In Bezug auf die Arbeitskräfte ist der Westen erneut im Vorteil: Schätzungsweise 3 Mio ukrainische Flüchtlinge sind ins Ausland geflohen. Die Zahl der Binnenvertriebenen ist nicht bekannt, aber Schätzungen belaufen sich auf mehrere Millionen – allein 2 Mio Menschen haben Kiew verlassen, und mehr als 600.000 Charkiw. Der Aderlass ist im Osten und dem Westen des Landes also sehr unterschiedlich.
Zudem versucht die ukrainische Regierung mit einer Reduzierung der Mehrwertsteuer, die Wirtschaft – insbesondere die exportabhängige Industrie – anzukurbeln. Ein fixer Umrechnungskurs von Euro in ukrainische Hrywen wirkt ebenfalls stabilisierend. Ebenfalls positiv für die Lage in der Westukraine wirkt sich die laufende Produktion von Kronospan aus. Der Spanplattenhersteller liefert weiter an die örtlichen Werke, lediglich der Bezug von FSC-zertifizierten Spanplatten ist zunehmend limitiert. Insgesamt ist es aufgrund der beschriebenen Situation bei unseren Partnern somit aber nicht zum befürchteten Produktionseinbruch gekommen und wir können weiterhin eine achtwöchige Lieferzeit für Möbel made in Ukraine ermöglichen.

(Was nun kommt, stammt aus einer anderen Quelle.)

theorem witness_NamedStops :
    (∀ store, dataReference doubled (mapped true).eff 0x100002#32 store = .ambiguous) ∧
    (fetchParityHalts doubledFetch = false ∧
      instReference doubledFetch.itlb doubledFetch.psw (doubledFetch.pc >>> 2) = .ambiguous) ∧
    (fetchParityHalts (unmapped user) = false ∧ (unmapped user).eff.krn = false ∧
      instReference (unmapped user).itlb (unmapped user).psw ((unmapped user).pc >>> 2) = .noTranslation) ∧
    (({ user with pend1 := some 0#32 } : State).eff.krn = false ∧
      ({ user with pend1 := some 0#32 } : State).inFlight = true ∧ afterSpecial.eff.krn = false ∧
      afterSpecial.afterUserSpecial = true ∧
      (ownTrap (trapClass (.abort 0#6 0#6 0#16)) afterSpecial).any = true) ∧
    (icarAdmits doubledFetch.icar (decodeWord 0xA0000268#32) = true ∧
      parityHalts (decodeWord 0xA0000268#32) doubledFetch = false ∧ successorReference doubledFetch = .ambiguous) ∧
    (parityHalts (decodeWord 0xA0000268#32) afterSpecial = false ∧ successorReference afterSpecial = .real 0x401#32 ∧
      (afterSpecial.extReq || afterSpecial.copReq) = true ∧
      successorReference (unmapped afterSpecial) = .noTranslation) ∧
    (leaving.eff.krn = true ∧ leaving.nextPsw.krn = false ∧ successorReference leaving = .noTranslation ∧
      after (execDecoded (decodeWord 0xA0000268#32) leaving) (fun t => decide (t.halted = none)) = true) ∧
    (evicted.dirtyEvicted = true ∧ evicted.hasDataLine (lineOf 0#32) = false ∧
      inBootProm evicted.eff.rom (lineOf 0#32) = true ∧
      ∀ store, dataReference evicted.dtlb evicted.eff ((evicted.readB 1#6 >>> 2) + (0#16).signExtend 32) store =
        .real 0#32) ∧
    (State.reset.mcDown = false ∧ State.reset.csm.ioStopped = false ∧ State.reset.psw.rom = true ∧
      slotTransaction State.reset.slots[1] (.read 0#32) 0 = some (.read 0#32)) ∧
    kernel.eff.unprivileged = false ∧
    (∀ a, (netBusy a).eff.unprivileged = false ∧ (netBusy a).mcDown = false ∧
        (netBusy a).csm.ioStopped = false ∧ (netBusy a).loadedResult = some a ∧
      (netBusy a).hist.last.io = false ∧ (netBusy a).mc.slot.toNat = (0 : Fin 7).val + 1 ∧
      (netBusy a).slots[(0 : Fin 7)] =
        Slot.holding (.tna fullTna)) ∧
    (0x100#32).extractLsb' 6 3 = 4#3 ∧ (netBusy 0x100#32).cycles < 0 + 10 ∧ (0x43#32).extractLsb' 6 3 = 1#3 ∧
    (0x43#32).extractLsb' 0 2 = 3#2 ∧ 15#4 + 1#4 = 0#4 ∧
    fullTna.ctrl.rxEnbl = true :=
  ⟨by decide +kernel, by decide +kernel, by decide +kernel, by decide +kernel, by decide +kernel, by decide +kernel,
    by decide +kernel, by decide +kernel, by decide +kernel, rfl,
    fun a => ⟨rfl, rfl, rfl, rfl, rfl, rfl, rfl⟩, rfl, by decide +kernel, rfl, rfl, rfl, rfl⟩

/-! ### Coprocessor -/

/-- A state with an accumulator. -/
def withAcc (s : State) (ac : Accumulator) : State := { s with cp := { s.cp with ac := ac } }

/-- A kernel machine right after a multi-cycle operation, and a user one. -/
def adjacent (s : State) : State :=
  { s with hist := { History.empty with last := { Did.nothing with copBusy := true } } }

Allerdings ist der weitere Verlauf des Krieges unberechenbar. Das zeigt sich jetzt schon daran, dass wir Warenkontrolleure aus den Werken abziehen mussten. Sie prüfen die Ware nun mit dem Eingang im Zentrallager in Polen. Lediglich ein Notdienst ist in der Ukraine noch vor Ort, um insbesondere neue Ware zu kontrollieren. Aber selbst das gestaltet sich zunehmend schwierig, weil das Benzin in dem Kriegsland sanktioniert und die Mobilität somit stark eingeschränkt wird. Der Hintergrund ist besorgniserregend: Etwa zwei Drittel der Benzin- und Dieselimporte stammten aus Weißrussland und Russland; diese Lieferungen sind derzeit gestoppt.
Da nicht abzusehen ist, ob sich die Prozesse wie beschrieben aufrechterhalten lassen, werden wir deshalb zukünftig neben der Ukraine und dem Hauptlieferland Polen noch weitere internationale Bezugsquellen erschließen (müssen).